On June 4, 2008, TTP's Jack Kelly – whom TTP'ers in the Forum have now dubbed "Nostradamus" – wrote Fire and Nice for McCain's VP.  Her high school basketball teammates called her Sarah Barracuda.  Her fellow beauty contestants for Miss Alaska named her Miss Congeniality. 

Fire & Nice.  Nostradamus Kelly takes political acumen and prescience to a whole new level.

As one TTP'er on the Forum says:

"Thank you Jack Kelly for making my friends think I am a political genius because I told them about the super sexy, super conservative gov from AK way back in June."

Isn't it odd that a VP pick now being universally described by conservatives as "brilliant" and "inspired" came as such as surprise.  Well, we at To The Point are happy to describe Jack Nostradamus Kelly as brilliant and inspired!

So – the first question that comes to mind to ask Dems and Omaniacs is:

Do you have any idea how large a full-grown bull moose is? 

It takes guts to hunt an animal that weighs 1,500 pounds, stands 6½ feet at the shoulder, has antlers six feet wide, can run faster than Usain Bolt (35mph) and trample you to death with huge hooves.  There are more moose attacks in Alaska than there are grizzly and black bear attackes combined (Don't Get Eaten: The Dangers of Animals That Charge Or Attack, p. 73).

Yet Sarah Palin's favorite dish is moose stew – made from a moose she has shot herself.

This is not a gal who is going to be intimidated by a pantywaist who shops for arugula at Whole Foods, nor his slow-thinking sidekick.

And yet she's a woman – a real woman who wears a dress not a pantsuit, who's proud to be a woman, proud to be beautiful, proud to be smart and kick-ass tough, proud to be a mother and wife, proud to be a Christian, proud to be a conservative, proud to be an American.
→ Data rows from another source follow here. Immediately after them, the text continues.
/-- A step runs the next move after the record of accesses was cleared (R13, R199). -/
theorem runMove_of_step (h : step s = .next t) : runMove (nextMove s).1 (openTurn s) = .next t := by
  unfold step turn at h
  split at h
  · exact h
  · cases h

/-- No step from a good state changes the configuration (R8). -/
theorem runMove_cfg {m : Move} (h : runMove m s = .next t) (inv : Inv s) : t.cfg = s.cfg := by
  cases m with
  | sequencer =>
    obtain rfl | ⟨f, -, -, h⟩ := sequencerTurn_cases h inv
    · rfl
    · exact (opStep_frame h).cfg
  | reset serial storage => cases h; simp
  | _ => exact (runMove_keeps (by simp) (by simp) h).1

/-- Settles O51: the step runs one move (`inv_runMove`); what a turn of the sequencer keeps comes from `inv_opStep`. -/
theorem invariantKeptByStep : Obligations.InvariantKeptByStep := by
  intro s t inv h
  have hmove := runMove_of_step h
  exact ⟨inv_runMove hmove (inv_openTurn inv), (runMove_cfg hmove (inv_openTurn inv)).trans (openTurn_cfg s)⟩

/-- Settles O53: the stack has its shape before the step and, by O51, after it. -/
theorem nestingAtMostSix : Obligations.NestingAtMostSix := by
  intro s t inv h
  exact ⟨depth_le_six inv.seq, depth_le_six (invariantKeptByStep s t inv h).1.seq⟩

end Sys2Proof.Machine
end

section
/-! PROOFS. Who writes what (spec/10_state.md R25, R31, R49; spec/70_reset_and_hazards.md R227): DeviceStatus, the rings
and XCSR, the selected drive; and what CS presents of the selected drive (R38). -/

namespace Sys2Proof.Machine

variable {s t : State}

/-! ### The instructions -/

/-- What a request does to the state is what its numbered step does; acceptance and `REFUSED` write the sequencer and the
response alone (R33, R196). -/
theorem exec_request_effects {i : Instr} (hi : i.isRequest = true) (h : exec i s = .next t) :
    StepFrame (.request i) s t ∧ SerialEffect (.request i) s t := by
  rw [exec_request hi] at h
  obtain ⟨-, rfl⟩ | ⟨f, -, -, -, hstep⟩ | ⟨-, -, -, -, rfl⟩ := transition_cases h
  · exact ⟨by constructor <;> simp, .kept (by simp) (by simp) (by simp) (by simp)⟩
  · exact ⟨opStep_frame (op := .request i) hstep, opStep_serial (op := .request i) hstep⟩
  · exact ⟨by constructor <;> simp, .kept rfl rfl rfl rfl⟩

/-- `SVC_TX` takes the oldest byte or none (R123). -/
theorem sendByte_tx (s : State) : (sendByte s).tx = s.tx ∨ (sendByte s).tx = s.tx.drop s.cfg.txCap := by
  unfold sendByte
  split
  · exact .inl rfl
  · split
    · exact .inr rfl
    · exact .inl rfl

/-- Settles O58: a request writes the rings and XCSR as `SerialEffect` says, a service writes its own ring, and a command
word none. -/
theorem ringAndTieWriters : Obligations.RingAndTieWriters := by
  intro i s t h
  by_cases hi : i.isRequest = true
  · cases (exec_request_effects hi h).2 with
    | kept rx ovf tx xcsr => simp [rx, ovf, tx, xcsr]
    | taken hop rx ovf tx xcsr => cases hop; simp [rx, ovf, tx, xcsr, Ring.drop]
    | queued b hop rx ovf tx xcsr =>
      cases hop
      obtain tx | tx := tx <;> simp [rx, ovf, tx, Ring.push]
    | cleared hop rx ovf tx xcsr => cases hop; simp [rx, ovf, tx, xcsr, Ring.clear]
  · cases i with
    | svcRx => cases h; simp
    | svcTx =>
      cases h
      obtain tx | tx := sendByte_tx s <;> simp [tx, Ring.drop]
    | getStatus | seek | readHeader | readData => cases h; simp
    | _ => exact absurd rfl hi

/-! ### DeviceStatus -/

/-- A service does the same whatever `SEQ` and DeviceStatus hold (R31, R34). -/
theorem receiveByte_other (b : Byte) (q : Seq) (ds : DeviceStatus) (s : State) :
    receiveByte b { s with seq := q, ds := ds } = { receiveByte b s with seq := q, ds := ds } := by
  cases hf : s.rx.isFull s.cfg.rxCap
  · rw [receiveByte_room b hf, receiveByte_room b (by exact hf)]
  · rw [receiveByte_full b hf, receiveByte_full b (by exact hf)]

theorem sendByte_other (q : Seq) (ds : DeviceStatus) (s : State) :
    sendByte { s with seq := q, ds := ds } = { sendByte s with seq := q, ds := ds } := by
  cases he : s.tx.isEmpty
  case true => rw [sendByte_empty he, sendByte_empty (by exact he)]
  cases hr : flagField s.cfg.layout.xcsrREADY (regValue .xcsr s)
  case false => rw [sendByte_notReady he hr, sendByte_notReady (by exact he) (by exact hr)]; rfl
  case true => rw [sendByte_ready he hr, sendByte_ready (by exact he) (by exact hr)]; rfl

/-- Settles O57: the halves of the services commute with a change of `SEQ` and DeviceStatus, and `runMove_keeps` says the
rest. -/
theorem deviceStatusWriters : Obligations.DeviceStatusWriters := by
  refine ⟨?_, fun s t m hm hq hr h => ?_⟩
  · rintro s t i q ds (rfl | rfl) h <;> cases h
    · exact ⟨by simp, by simp, congrArg Host.Outcome.next (receiveByte_other _ q ds (afterRead .rbuf s))⟩
    · exact ⟨by simp, by simp, congrArg (fun u => Host.Outcome.next (updateTie u)) (sendByte_other q ds s)⟩
  · subst hm
    obtain ⟨-, hds, -⟩ := runMove_keeps hq hr (runMove_of_step h)
    exact hds

/-! ### The selected drive -/

/-- `DRDY` of what CS presents is the ready bit of the selected drive (R49 c). -/
theorem csDriveReady_csValue (hc : s.cfg.layout.wf = true) : csDriveReady s.cfg (csValue s) = selectedReady s := by
  have hx := Layout.fits_csDRDY hc
  rw [csDriveReady, flagField_eq _ _ hx.1, csValue,
    ← flagField_eq { s.cfg.layout.csDRDY with width := 1 } _ (Nat.le_refl 1)]
  exact flagField_setField_same _ _ _ (Nat.le_refl 1) (by simp only; omega)

/-- Of the instructions only `C_CMD` and the command words select a drive (R227). -/
theorem exec_sel {i : Instr} (h : exec i s = .next t) (hc : ∀ d fn, i ≠ .cCmd d fn)
    (hw : ∀ d, i ≠ .getStatus d ∧ i ≠ .seek d ∧ i ≠ .readHeader d ∧ i ≠ .readData d) : t.sel = s.sel := by
  by_cases hi : i.isRequest = true
  · obtain hsel | ⟨d, fn, hop, -⟩ := (exec_request_effects hi h).1.sel
    · exact hsel
    · exact absurd (Op.request.inj hop) (hc d fn)
  · cases i with
    | svcRx | svcTx => cases h; simp
    | getStatus d | seek d | readHeader d | readData d => simpa using hw d
    | _ => exact absurd rfl hi

/-- Settles O43: the fields beside `DRDY` are the stored ones; the drive of `C_SEEK` at step 5 is selected by the
invariant. -/
theorem driveReadyOfTheSelectedDrive : Obligations.DriveReadyOfTheSelectedDrive := by
  refine ⟨fun s hwf => ?_, fun i s t h hc hw => exec_sel h hc hw, fun s t m hm hq hr h => ?_, ?_⟩
  · have hc := Cfg.wf_layout hwf
    have apart := (List.pairwise_cons.mp (fieldsOk_disjoint (Layout.wf_cs hc))).1
    have stored : ∀ f ∈ [s.cfg.layout.csF, s.cfg.layout.csBAX, s.cfg.layout.csIE, s.cfg.layout.csCRDY, s.cfg.layout.csDS,
        s.cfg.layout.csE, s.cfg.layout.csDE, s.cfg.layout.csCE], ∀ n, getField f n (csValue s) = getField f n s.cs :=
      fun f hf n => getField_csValue_of_disjoint hc (Field.disjoint_comm _ _ ▸ apart f hf)
    refine ⟨csDriveReady_csValue hc, ?_, ?_, ?_, ?_, ?_, ?_⟩ <;>
      simp [csDrive, csFunction, csReady, csError, csDriveError, csCompositeError, flagField, stored]
  · subst hm
    obtain ⟨-, -, hsel⟩ := runMove_keeps hq hr (runMove_of_step h)
    exact hsel
  · intro s d hd cyl n l k below inv hc hs
    have ok := inv.sel hc ⟨.request (.cSeek d hd cyl), 5, k⟩ (by simp [hs, Seq.frames])
    simpa [selOk] using ok

end Sys2Proof.Machine
end

section
/-! PROOFS. The state at its edges (spec/10_state.md R33, R43 to R51): the reset state, the acceptance of a request, the
moves of the host and of the devices, and the write of a command word. -/

namespace Sys2Proof.Machine

variable {s : State}

/-! ### The reset state -/

/-- Settles O47: every value stands in `State.reset`, and the flags are read through the default layout. -/
theorem resetStateValues : Obligations.ResetStateValues := by
  unfold Obligations.ResetStateValues
  decide

/-- Settles O50: the sequencer is `IDLE`, both rings are empty and both enables 0, so that only the configuration, the
ranges and the labels are to be evaluated. -/
theorem invariantAtReset : Obligations.InvariantAtReset where
  cfg := by decide
  rx := by decide
  tx := by decide
  ovf := by decide
  seq := rfl
  room := by intro b l rest h; cases h
  byte := by intro l rest h; cases h
  init := by intro h; cases h
  tie := fun _ h => absurd h (by decide)
  sel := by intro _ f hf; cases hf
  rxEnable := fun _ _ => by decide
  label := (labelled_reset defaultCfg).1
  type := (labelled_reset defaultCfg).2
  mem := Memory.wf_reset

/-! ### Acceptance -/

/-- Settles O13: while `IDLE` a request's transition is its acceptance. -/
theorem requestAcceptance : Obligations.RequestAcceptance := by
  intro i s hi hs
  rw [exec_request hi, transition_idle hs]
  refine ⟨fun hwf => ?_, fun hwf => ?_⟩
  · rw [accept, if_pos hwf]; rfl
  · rw [accept, hwf]; rfl

/-! ### The moves of the host and of the devices -/

/-- A step takes the first move of the script (R199). -/
theorem step_of_env {m : Move} {rest : List Move} (ha : s.cfg.addr.even = true) (he : s.env = m :: rest) :
    step s = runMove m { s with env := rest, bus := [] } := by
  simp [step, turn, ha, openTurn, nextMove, he]

/-- The host's write of RCSR under the default layout: bit 7 as it was, bit 6 as asked (R43). -/
theorem writeRcsr_default (on : Bool) (w : Word) :
    mergeWrite (regRo defaultCfg .rcsr) w (rieWord defaultCfg on)
      = (w &&& 0x0080#16) ||| (if on then 0x0040#16 else 0x0000#16) := by
  rw [mergeWrite, show regRo defaultCfg .rcsr = 0x0080#16 by decide]
  congr 1
  revert on
  decide

/-- The host's write leaves `DONE` to the device (R43). -/
theorem done_writeRcsr (on : Bool) (h : s.cfg.layout.shaped = true) :
    flagField s.cfg.layout.rcsrDONE (writeRcsr on s).rcsr = flagField s.cfg.layout.rcsrDONE s.rcsr :=
  congrArg (· == 1#1)
    (getField_write_ro (r := .rcsr) (n := 1) (by simp [regFields]) (Layout.shaped_rcsrDONE h).2 s.rcsr (rieWord s.cfg on))

/-- Settles O15: a move's meaning is a record update; what is to be shown are the two bits of RCSR and of XCSR, and that a
read shows the presented word. -/
theorem hostAndDeviceMoves : Obligations.HostAndDeviceMoves := by
  intro s rest hstd
  have layout := Cfg.standard_layout hstd
  have shaped := Cfg.standard_shaped hstd
  have run : ∀ {m}, s.env = m :: rest → step s = runMove m { s with env := rest, bus := [] } :=
    fun he => step_of_env (Cfg.wf_even (Cfg.standard_wf hstd)) he
  refine ⟨?rcsr, ?readXcsr, ?receive, ?sent, ?status, ?mp, ?ready⟩
  case rcsr =>
    intro on he hidle hboot
    have duty : rcsrBreaksDuty on { s with env := rest, bus := [] } = false := by
      have noInit : srtInitRuns { s with env := rest, bus := [] } = false := by
        rw [Bool.eq_false_iff]
        intro hr
        obtain ⟨f, below, hs, hop⟩ := srtInitRuns_iff.mp hr
        exact hidle f below hs hop
      rw [rcsrBreaksDuty, noInit]
      cases on
      · rfl
      · simp [hboot rfl]
    refine ⟨(writeRcsr on s).rcsr, ?_, rie_writeRcsr on layout (Layout.shaped_rcsrRIE shaped).2, done_writeRcsr on shaped,
      fun hc => ?_⟩
    · rw [run he, runMove, rcsrTurn, duty]
      rfl
    · rw [← writeRcsr_default, ← hc]
      rfl
  case readXcsr =>
    intro he
    have closed := openBits_shaped shaped (r := .xcsr) (by simp)
    rw [run he, runMove, hostReadXcsr, drawOpen_closed (by exact closed), regValue_closed (by exact closed)]
    rfl
  case receive =>
    intro v he
    have fits := Layout.fits_rcsrDONE layout
    exact ⟨_, run he, flagField_setField_same _ true _ fits.1 fits.2, rie_setDone layout _ _⟩
  case sent =>
    intro he
    have fits := Layout.fits_xcsrREADY layout
    exact ⟨_, run he, flagField_setField_same _ true _ fits.1 fits.2, tie_setReady layout _ _⟩
  case status =>
    intro v he
    refine ⟨_, run he, ?_, rfl⟩
    rw [regValue_shaped (by exact shaped) (by simp)]
    exact csValue_presentCs v layout
  case mp =>
    intro v he
    exact ⟨_, run he, regValue_shaped (by exact shaped) (by simp), rfl⟩
  case ready =>
    intro d ready he
    exact run he

/-! ### The command words -/

/-- The CS write of a command word starts its command on its drive (R49 a, R108). -/
theorem issueCommand_starts (hc : s.cfg.standard = true) (d : Drive) (fn : Fn) :
    commandStarted d fn s (issueCommand d fn s) := by
  obtain ⟨hds, hf, hcrdy, hbax, hie⟩ := csCmd_fields hc d fn
  obtain ⟨hf', hds', hcrdy', hbax', hie', he, hde, hce⟩ := mergeWrite_cs hc s.cs (csCmd s.cfg d fn)
  have writable : s.cfg.layout.csCRDY.access ≠ .ro := by simp [(Layout.shaped_csCRDY (Cfg.standard_shaped hc)).2]
  refine ⟨mergeWrite (regRo s.cfg .cs) s.cs (csCmd s.cfg d fn), ?_, hf'.trans hf, hds'.trans hds, hcrdy'.trans hcrdy,
    hbax'.trans hbax, hie'.trans hie, he, hde, hce⟩
  simp [issueCommand, regWrite, portWrite, blockWord_csCmd hc, startedBy, hf', hds', hcrdy', hf, hds, hcrdy,
    writable, regAddr]

theorem exec_commandInstr {d : Drive} {fn : Fn} {i : Instr} (h : commandInstr d fn = some i) :
    exec i s = .next (issueCommand d fn s) := by
  cases fn <;> cases h <;> rfl

/-- Settles O32: each command word and step 2 of `C_CMD` make the one write `issueCommand`. -/
theorem commandWordsStartTheirCommand : Obligations.CommandWordsStartTheirCommand := by
  refine ⟨fun s d hc => ⟨⟨_, rfl, issueCommand_starts hc d _⟩, ⟨_, rfl, issueCommand_starts hc d _⟩,
    ⟨_, rfl, issueCommand_starts hc d _⟩, ⟨_, rfl, issueCommand_starts hc d _⟩⟩, fun s d fn i l rest hi hs => ?_⟩
  refine ⟨_, exec_commandInstr hi, ?_⟩
  rw [exec_request rfl, transition_own hs rfl]
  exact congrArg Host.Outcome.next (advance_busy (s := { issueCommand d fn s with ds := { s.ds with drive := d } }) hs)

end Sys2Proof.Machine
end

section
/-! PROOFS. The two memories (spec/20_memory.md): host memory, which the controller's transfer alone writes (R72, R74),
and the address space of the lower port, byte by byte (R70, R73, R76), with MP, the one register that is read at two
steps alone (R78). -/

namespace Sys2Proof.Machine

/-! ### Who writes host memory -/

section

variable {s t : State}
This is a Real American Woman, folks.  The Democrats should be very afraid.

The O-Jo ticket is toast.  Mac n' Sarah are going to come out of Minneapolis with a lead in the polls and never look back.  The Dems will froth at the mouth, then freak out with fear and panic, then self-destruct.  Their dreams of a filibuster-proof Senate will vanish, the Pelosicrats will lose, not gain, seats in the House, and O-Jo will be lucky to get more electoral votes than George McGovern.

To see why, watch Sarah give her Dayton speech (yesterday, 8/29).  Everything is going to be okay, folks.  America is going to be all right after November 4.